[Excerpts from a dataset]
════

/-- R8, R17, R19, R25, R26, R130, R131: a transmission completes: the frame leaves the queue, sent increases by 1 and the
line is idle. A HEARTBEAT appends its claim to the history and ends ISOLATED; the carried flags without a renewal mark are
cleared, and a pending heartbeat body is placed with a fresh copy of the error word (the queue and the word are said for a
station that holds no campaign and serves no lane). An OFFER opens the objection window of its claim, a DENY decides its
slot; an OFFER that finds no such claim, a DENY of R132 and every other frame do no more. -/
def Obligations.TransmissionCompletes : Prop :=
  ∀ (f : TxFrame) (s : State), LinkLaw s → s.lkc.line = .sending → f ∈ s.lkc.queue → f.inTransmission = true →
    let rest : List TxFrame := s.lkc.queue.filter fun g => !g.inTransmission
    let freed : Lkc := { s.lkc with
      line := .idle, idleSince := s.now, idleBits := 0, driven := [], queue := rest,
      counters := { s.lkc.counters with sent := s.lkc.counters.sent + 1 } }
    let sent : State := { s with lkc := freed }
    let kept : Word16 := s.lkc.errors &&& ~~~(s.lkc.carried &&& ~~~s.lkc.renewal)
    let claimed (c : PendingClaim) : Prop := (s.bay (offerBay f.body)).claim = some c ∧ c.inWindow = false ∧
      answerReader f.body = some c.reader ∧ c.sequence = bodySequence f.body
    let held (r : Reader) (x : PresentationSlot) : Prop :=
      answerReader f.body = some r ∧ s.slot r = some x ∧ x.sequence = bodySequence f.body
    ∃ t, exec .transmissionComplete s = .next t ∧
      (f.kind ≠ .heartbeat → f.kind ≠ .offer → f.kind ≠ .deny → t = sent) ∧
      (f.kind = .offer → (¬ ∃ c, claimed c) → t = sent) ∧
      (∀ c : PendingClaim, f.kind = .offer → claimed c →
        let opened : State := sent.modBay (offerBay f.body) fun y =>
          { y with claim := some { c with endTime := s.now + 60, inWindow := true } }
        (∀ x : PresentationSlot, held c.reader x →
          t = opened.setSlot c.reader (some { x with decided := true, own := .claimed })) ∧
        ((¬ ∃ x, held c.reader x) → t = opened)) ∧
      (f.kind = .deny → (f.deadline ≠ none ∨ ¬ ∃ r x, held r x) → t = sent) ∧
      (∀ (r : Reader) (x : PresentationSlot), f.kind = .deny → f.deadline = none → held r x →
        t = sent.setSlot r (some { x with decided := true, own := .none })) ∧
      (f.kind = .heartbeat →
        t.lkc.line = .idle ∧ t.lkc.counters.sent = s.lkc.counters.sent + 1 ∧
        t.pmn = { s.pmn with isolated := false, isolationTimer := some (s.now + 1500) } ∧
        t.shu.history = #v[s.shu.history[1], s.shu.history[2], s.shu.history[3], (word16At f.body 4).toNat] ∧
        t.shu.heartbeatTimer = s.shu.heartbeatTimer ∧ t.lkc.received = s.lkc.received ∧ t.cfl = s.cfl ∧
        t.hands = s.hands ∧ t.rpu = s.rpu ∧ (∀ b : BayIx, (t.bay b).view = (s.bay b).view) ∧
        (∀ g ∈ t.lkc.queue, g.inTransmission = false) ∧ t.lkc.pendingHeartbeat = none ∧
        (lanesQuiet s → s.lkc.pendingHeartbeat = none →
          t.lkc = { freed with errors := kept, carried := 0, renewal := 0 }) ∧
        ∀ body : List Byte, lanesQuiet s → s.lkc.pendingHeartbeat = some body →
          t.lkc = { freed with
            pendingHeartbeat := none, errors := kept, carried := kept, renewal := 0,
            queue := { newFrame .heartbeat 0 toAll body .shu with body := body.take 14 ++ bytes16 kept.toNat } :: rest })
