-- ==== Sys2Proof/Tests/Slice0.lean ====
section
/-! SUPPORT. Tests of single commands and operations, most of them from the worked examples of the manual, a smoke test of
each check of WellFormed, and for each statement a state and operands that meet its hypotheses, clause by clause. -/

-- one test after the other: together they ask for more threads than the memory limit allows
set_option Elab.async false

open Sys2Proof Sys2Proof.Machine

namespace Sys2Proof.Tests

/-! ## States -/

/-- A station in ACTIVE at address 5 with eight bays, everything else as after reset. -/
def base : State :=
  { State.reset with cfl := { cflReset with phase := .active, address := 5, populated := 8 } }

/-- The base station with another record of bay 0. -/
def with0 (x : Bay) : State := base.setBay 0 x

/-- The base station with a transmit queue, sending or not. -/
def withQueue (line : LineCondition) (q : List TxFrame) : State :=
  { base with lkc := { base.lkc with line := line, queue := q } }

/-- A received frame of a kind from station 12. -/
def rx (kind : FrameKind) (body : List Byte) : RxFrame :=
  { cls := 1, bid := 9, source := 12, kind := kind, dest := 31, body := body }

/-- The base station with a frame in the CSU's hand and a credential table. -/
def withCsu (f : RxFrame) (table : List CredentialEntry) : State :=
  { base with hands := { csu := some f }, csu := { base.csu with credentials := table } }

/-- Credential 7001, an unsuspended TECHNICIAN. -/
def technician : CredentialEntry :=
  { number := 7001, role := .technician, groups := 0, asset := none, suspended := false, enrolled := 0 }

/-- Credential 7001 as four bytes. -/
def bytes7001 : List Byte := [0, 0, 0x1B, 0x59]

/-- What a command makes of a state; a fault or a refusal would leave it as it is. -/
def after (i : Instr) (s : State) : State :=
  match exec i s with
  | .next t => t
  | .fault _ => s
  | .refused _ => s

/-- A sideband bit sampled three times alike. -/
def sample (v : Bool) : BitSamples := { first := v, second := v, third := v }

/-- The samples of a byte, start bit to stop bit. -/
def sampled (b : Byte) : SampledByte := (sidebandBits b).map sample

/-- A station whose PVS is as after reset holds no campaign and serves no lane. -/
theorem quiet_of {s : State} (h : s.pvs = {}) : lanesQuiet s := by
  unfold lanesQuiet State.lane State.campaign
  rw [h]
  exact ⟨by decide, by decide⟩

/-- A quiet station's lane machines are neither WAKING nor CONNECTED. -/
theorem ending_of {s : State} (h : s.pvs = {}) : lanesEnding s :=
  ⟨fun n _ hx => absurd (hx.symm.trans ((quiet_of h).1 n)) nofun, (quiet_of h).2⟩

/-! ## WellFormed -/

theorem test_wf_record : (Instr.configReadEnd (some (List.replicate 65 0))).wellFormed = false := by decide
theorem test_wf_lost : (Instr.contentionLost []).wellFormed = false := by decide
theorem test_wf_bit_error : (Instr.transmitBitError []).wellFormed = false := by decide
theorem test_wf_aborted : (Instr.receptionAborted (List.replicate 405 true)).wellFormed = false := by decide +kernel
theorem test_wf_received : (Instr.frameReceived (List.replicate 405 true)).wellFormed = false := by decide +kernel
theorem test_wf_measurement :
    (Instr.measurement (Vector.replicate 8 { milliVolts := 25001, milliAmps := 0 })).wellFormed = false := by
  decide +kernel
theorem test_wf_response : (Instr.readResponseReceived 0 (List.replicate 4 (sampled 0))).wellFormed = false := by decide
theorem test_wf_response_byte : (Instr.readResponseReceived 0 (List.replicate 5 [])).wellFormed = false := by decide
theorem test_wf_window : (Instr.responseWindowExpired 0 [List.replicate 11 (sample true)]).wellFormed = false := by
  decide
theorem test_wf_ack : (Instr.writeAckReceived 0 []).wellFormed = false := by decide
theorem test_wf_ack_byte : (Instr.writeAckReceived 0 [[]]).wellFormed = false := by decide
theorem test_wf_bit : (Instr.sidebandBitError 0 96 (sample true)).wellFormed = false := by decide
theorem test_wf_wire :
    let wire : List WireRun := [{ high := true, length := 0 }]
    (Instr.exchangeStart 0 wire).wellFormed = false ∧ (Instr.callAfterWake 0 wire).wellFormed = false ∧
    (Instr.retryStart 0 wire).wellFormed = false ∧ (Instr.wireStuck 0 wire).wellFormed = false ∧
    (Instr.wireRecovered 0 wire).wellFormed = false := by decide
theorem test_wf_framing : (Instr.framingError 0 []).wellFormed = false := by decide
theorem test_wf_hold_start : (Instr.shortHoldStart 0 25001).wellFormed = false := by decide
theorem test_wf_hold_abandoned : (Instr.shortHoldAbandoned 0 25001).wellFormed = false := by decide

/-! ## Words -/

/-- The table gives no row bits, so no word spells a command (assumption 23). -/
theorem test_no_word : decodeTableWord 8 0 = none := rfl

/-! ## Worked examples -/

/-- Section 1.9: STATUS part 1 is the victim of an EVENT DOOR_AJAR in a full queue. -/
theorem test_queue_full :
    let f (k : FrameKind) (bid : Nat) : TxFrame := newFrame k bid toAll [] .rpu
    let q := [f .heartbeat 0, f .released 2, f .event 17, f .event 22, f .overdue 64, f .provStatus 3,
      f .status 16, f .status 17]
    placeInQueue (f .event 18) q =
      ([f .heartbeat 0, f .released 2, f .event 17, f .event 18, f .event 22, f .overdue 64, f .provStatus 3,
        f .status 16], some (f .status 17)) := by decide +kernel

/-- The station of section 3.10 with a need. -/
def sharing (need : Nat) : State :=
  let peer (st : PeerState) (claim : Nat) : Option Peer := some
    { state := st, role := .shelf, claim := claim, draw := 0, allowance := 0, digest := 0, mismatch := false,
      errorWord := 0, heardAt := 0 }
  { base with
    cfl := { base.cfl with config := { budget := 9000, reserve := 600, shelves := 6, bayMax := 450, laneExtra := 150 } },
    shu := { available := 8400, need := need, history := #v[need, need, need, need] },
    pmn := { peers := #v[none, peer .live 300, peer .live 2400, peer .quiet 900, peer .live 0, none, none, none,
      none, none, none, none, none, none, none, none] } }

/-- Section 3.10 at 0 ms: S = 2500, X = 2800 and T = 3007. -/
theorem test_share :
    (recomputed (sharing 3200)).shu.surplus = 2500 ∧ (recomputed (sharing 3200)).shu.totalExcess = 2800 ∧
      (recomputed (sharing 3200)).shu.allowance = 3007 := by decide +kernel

════

## What you should do:
The lines to extract from the data above begin with the line containing "def sample (v" and end with the line containing "theorem test_wf_response_byte : (Instr.readResponseReceived". Extract them exactly, including both.

## Response:
def sample (v : Bool) : BitSamples := { first := v, second := v, third := v }

/-- The samples of a byte, start bit to stop bit. -/
def sampled (b : Byte) : SampledByte := (sidebandBits b).map sample

/-- A station whose PVS is as after reset holds no campaign and serves no lane. -/
theorem quiet_of {s : State} (h : s.pvs = {}) : lanesQuiet s := by
  unfold lanesQuiet State.lane State.campaign
  rw [h]
  exact ⟨by decide, by decide⟩

/-- A quiet station's lane machines are neither WAKING nor CONNECTED. -/
theorem ending_of {s : State} (h : s.pvs = {}) : lanesEnding s :=
  ⟨fun n _ hx => absurd (hx.symm.trans ((quiet_of h).1 n)) nofun, (quiet_of h).2⟩

/-! ## WellFormed -/

theorem test_wf_record : (Instr.configReadEnd (some (List.replicate 65 0))).wellFormed = false := by decide
theorem test_wf_lost : (Instr.contentionLost []).wellFormed = false := by decide
theorem test_wf_bit_error : (Instr.transmitBitError []).wellFormed = false := by decide
theorem test_wf_aborted : (Instr.receptionAborted (List.replicate 405 true)).wellFormed = false := by decide +kernel
theorem test_wf_received : (Instr.frameReceived (List.replicate 405 true)).wellFormed = false := by decide +kernel
theorem test_wf_measurement :
    (Instr.measurement (Vector.replicate 8 { milliVolts := 25001, milliAmps := 0 })).wellFormed = false := by
  decide +kernel
theorem test_wf_response : (Instr.readResponseReceived 0 (List.replicate 4 (sampled 0))).wellFormed = false := by decide
theorem test_wf_response_byte : (Instr.readResponseReceived 0 (List.replicate 5 [])).wellFormed = false := by decide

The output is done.